Creates a new empty map, with keys of type const K and values of type V. map<K, V> m(cmp);

Creates a new empty map with keys of type const K and values of type V, that uses the predicate cmp to determine the order of the elements.

m[k]

Indexes the map using a key, k, of type K, and returns an lvalue of type V. If there is no entry for the given key, a new value-initialized element is created and inserted into the map with this key. Because using [] to access a map might create a new element, [] is not allowed on a const map.

m.begin() m.end()

Return iterators that can be used to access the elements of a map. Note that dereferencing one of these iterators yields a key-value pair, not just a value.

m.find(k)

Returns an iterator referring to the element with key k, or m.end() if no such element exists. For a map<K, V> and an associated iterator p, the following apply:

p->first Yields an lvalue of type const K that is the key for the element p denotes. p->second Yields an lvalue of type V that is the value part of the element that p denotes.

7-0. Compile, execute, and test the programs in this chapter.

7-1. Extend the program from §7.2/124 to produce its output sorted by occurrence count. That is, the output should

group all the words that occur once, followed by those that occur twice, and so on.

7-2. Extend the program in §4.2.3/64 to assign letter grades by ranges:

A 90-100 B 80-89.99... C 70-79.99... D 60-69.99... F < 60

The output should list how many students fall into each category.

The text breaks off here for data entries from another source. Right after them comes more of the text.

-- ==== Sys2Proof/Laws/Scans.lean ====
section
/-! SUPPORT. What the scans of the granule table answer (R27). -/

namespace Sys2Proof.Machine

/-- In a canonical table a number reads as a state other than a blank record's just where the table lists it so. -/
theorem GTable.get_st_iff (t : GTable) (h : GTable.wf t = true) (st : GState) (hst : st ≠ GRec.blank.st) (g : Nat) :
    (GTable.get t g).st = st ↔ ∃ r, (g, r) ∈ t ∧ r.st = st := by
  have hn : (t.map Prod.fst).Nodup :=
    (List.pairwise_map.mpr ((GTable.wf_iff t).mp h).1).imp fun {a b} hab => Nat.ne_of_lt hab
  unfold GTable.get
  cases hl : t.lookup g with
  | none =>
    refine ⟨fun e => absurd e.symm hst, fun ⟨r, hr, _⟩ => ?_⟩
    have := List.lookup_eq_none_iff.mp hl (g, r) hr
    simp at this
  | some r =>
    obtain ⟨l₁, l₂, rfl, _⟩ := List.lookup_eq_some_iff.mp hl
    refine ⟨fun e => ⟨r, by simp, e⟩, fun ⟨r', hr', e⟩ => ?_⟩
    have : r' = r := by
      have hp := List.inj_on_of_nodup_map hn hr' (show (g, r) ∈ l₁ ++ (g, r) :: l₂ by simp) rfl
      exact (Prod.ext_iff.mp hp).2
    rw [← this]; exact e

/-- In a list of strictly rising numbers, the first that passes is the least that passes. -/
theorem find?_rising {l : List Nat} (h : l.Pairwise (· < ·)) (p : Nat → Bool) (g : Nat) :
    l.find? p = some g ↔ g ∈ l ∧ p g = true ∧ ∀ x ∈ l, x < g → p x = false := by
  induction l with
  | nil => simp
  | cons a l ih =>
    have ha : ∀ x ∈ l, a < x := (List.pairwise_cons.mp h).1
    have ih := ih (List.pairwise_cons.mp h).2
    rw [List.find?_cons]
    cases hp : p a with
    | true =>
      simp only [Option.some.injEq, List.mem_cons, forall_eq_or_imp]
      constructor
      · rintro rfl
        exact ⟨.inl rfl, hp, fun h => absurd h (Nat.lt_irrefl _), fun x hx hlt => absurd hlt (Nat.lt_asymm (ha x hx))⟩
      · rintro ⟨rfl | hg, _, h1, _⟩
        · rfl
        · have := h1 (ha g hg)
          rw [hp] at this
          exact absurd this (by simp)
    | false =>
      simp only [ih, List.mem_cons, forall_eq_or_imp]
      constructor
      · rintro ⟨hg, hpg, hx⟩
        exact ⟨.inr hg, hpg, fun _ => hp, hx⟩
      · rintro ⟨rfl | hg, hpg, _, hx⟩
        · rw [hp] at hpg; exact absurd hpg (by simp)
        · exact ⟨hg, hpg, hx⟩

/-- A scan finds the lowest-numbered granule in a state at or after a number, and then from 0 (R27). -/
theorem Tracker.scan_eq_some (tr : Tracker) (h : GTable.wf tr.table = true) (st : GState) (hst : st ≠ GRec.blank.st)
    (start g : Nat) :
    let inState := fun x : Nat => x < tr.granules ∧ (tr.recAt x).st = st
    (tr.scan st start = some g ↔
      inState g ∧
        ((start ≤ g ∧ ∀ x, start ≤ x → x < g → ¬ inState x) ∨
          (g < start ∧ ∀ x, start ≤ x ∨ x < g → ¬ inState x))) := by
  intro inState
  generalize hf : (tr.table.filter fun x => decide (x.2.st = st) && decide (x.1 < tr.granules)).map Prod.fst = found
  have hmem : ∀ x, x ∈ found ↔ inState x := by
    intro x
    rw [← hf]
    simp only [List.mem_map, List.mem_filter, Bool.and_eq_true, decide_eq_true_eq, inState, Tracker.recAt]
    rw [GTable.get_st_iff tr.table h st hst x]
    constructor
    · rintro ⟨⟨y, r⟩, ⟨hm, hs, hlt⟩, rfl⟩
      exact ⟨hlt, r, hm, hs⟩
    · rintro ⟨hlt, r, hm, hs⟩
      exact ⟨(x, r), ⟨hm, hs, hlt⟩, rfl⟩
  have hsort : found.Pairwise (· < ·) := by
    rw [← hf, List.pairwise_map]
    exact (((GTable.wf_iff tr.table).mp h).1).filter _
  have hhead : found.head? = found.find? fun _ => true := by cases found <;> simp
  have e : tr.scan st start = (found.find? fun x => decide (start ≤ x)).or found.head? := by
    unfold Tracker.scan; rw [hf]
  rw [e, hhead]
  cases h1 : found.find? fun x => decide (start ≤ x) with
  | some y =>
    rw [Option.some_or]
    obtain ⟨hy, hs, hmin⟩ := (find?_rising hsort _ _).mp h1
    simp only [decide_eq_true_eq, decide_eq_false_iff_not] at hs hmin
    constructor
    · rintro ⟨⟩
      exact ⟨(hmem _).mp hy, .inl ⟨hs, fun x hx hlt hi => hmin x ((hmem x).mpr hi) hlt hx⟩⟩
    · rintro ⟨hg, ⟨hle, hall⟩ | ⟨hlt, hall⟩⟩
      · congr 1
        rcases Nat.lt_trichotomy y g with hc | hc | hc
        · exact absurd ((hmem y).mp hy) (hall y hs hc)
        · exact hc
        · exact absurd hle (hmin g ((hmem g).mpr hg) hc)
      · exact absurd ((hmem y).mp hy) (hall y (.inl hs))
  | none =>
    rw [Option.none_or, find?_rising hsort]
    have hno : ∀ x ∈ found, ¬ start ≤ x := by
      intro x hx
      have := List.find?_eq_none.mp h1 x hx
      simpa using this
    constructor
    · rintro ⟨hg, _, hmin⟩
      refine ⟨(hmem g).mp hg, .inr ⟨Nat.lt_of_not_le (hno g hg), fun x hx hi => ?_⟩⟩
      rcases hx with hx | hx
      · exact hno x ((hmem x).mpr hi) hx
      · exact absurd (hmin x ((hmem x).mpr hi) hx) (by simp)
    · rintro ⟨hg, ⟨hle, _⟩ | ⟨hlt, hall⟩⟩
      · exact absurd hle (hno g ((hmem g).mpr hg))
      · exact ⟨(hmem g).mpr hg, rfl, fun x hx hxg => absurd ((hmem x).mp hx) (hall x (.inr hxg))⟩

/-- A scan answers none where no granule is in the state (R27). -/
theorem Tracker.scan_eq_none (tr : Tracker) (h : GTable.wf tr.table = true) (st : GState) (hst : st ≠ GRec.blank.st)
    (start : Nat) :
    tr.scan st start = none ↔ ∀ x, ¬ (x < tr.granules ∧ (tr.recAt x).st = st) := by
  constructor
  · intro hn
    by_contra hc
    simp only [not_forall, not_not] at hc
    have hex := hc
    classical
    by_cases ha : ∃ x, start ≤ x ∧ x < tr.granules ∧ (tr.recAt x).st = st
    · have := (tr.scan_eq_some h st hst start (Nat.find ha)).mpr
        ⟨(Nat.find_spec ha).2, .inl ⟨(Nat.find_spec ha).1, fun x hx hlt hi => Nat.find_min ha hlt ⟨hx, hi⟩⟩⟩
      rw [hn] at this
      exact absurd this (by simp)
    · have hlt : Nat.find hex < start := by
        by_contra hle
        exact ha ⟨Nat.find hex, Nat.le_of_not_lt hle, Nat.find_spec hex⟩
      have := (tr.scan_eq_some h st hst start (Nat.find hex)).mpr
        ⟨Nat.find_spec hex, .inr ⟨hlt, fun x hx hi => hx.elim (fun hs => ha ⟨x, hs, hi⟩) fun hl => Nat.find_min hex hl hi⟩⟩
      rw [hn] at this
      exact absurd this (by simp)
  · intro hall
    cases hs : tr.scan st start with
    | none => rfl
    | some g => exact absurd ((tr.scan_eq_some h st hst start g).mp hs).1 (hall g)

end Sys2Proof.Machine
end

7-3. The cross-reference program from §7.3/126 could be improved: As it stands, if a word occurs more than once

on the same input line, the program will report that line multiple times. Change the code so that it detects multiple occurrences of the same line number and inserts the line number only once.

7-4. The output produced by the cross-reference program will be ungainly if the input file is large. Rewrite the

program to break up the output if the lines get too long.

7-5. Reimplement the grammar program using a list as the data structure in which we build the sentence.

7-6. Reimplement the gen_sentence program using two vectors: One will hold the fully unwound, generated sentence,

and the other will hold the rules and will be used as a stack. Do not use any recursive calls.

7-7. Change the driver for the cross-reference program so that it writes line if there is only one line and lines

otherwise.

7-8. Change the cross-reference program to find all the URLs in a file, and write all the lines on which each distinct

URL occurs.

7-9. (difficult) The implementation of nrand in §7.4.4/135 will not work for arguments greater than RAND_MAX.

Usually, this restriction is no problem, because RAND_MAX is often the largest possible integer anyway.

Nevertheless, there are implementations under which RAND_MAX is much smaller than the largest possible integer. For example, it is not uncommon for RAND_MAX to be 32767 (215 -1) and the largest possible integer to be 2147483647 (231 -1). Reimplement nrand so that it works well for all values of n.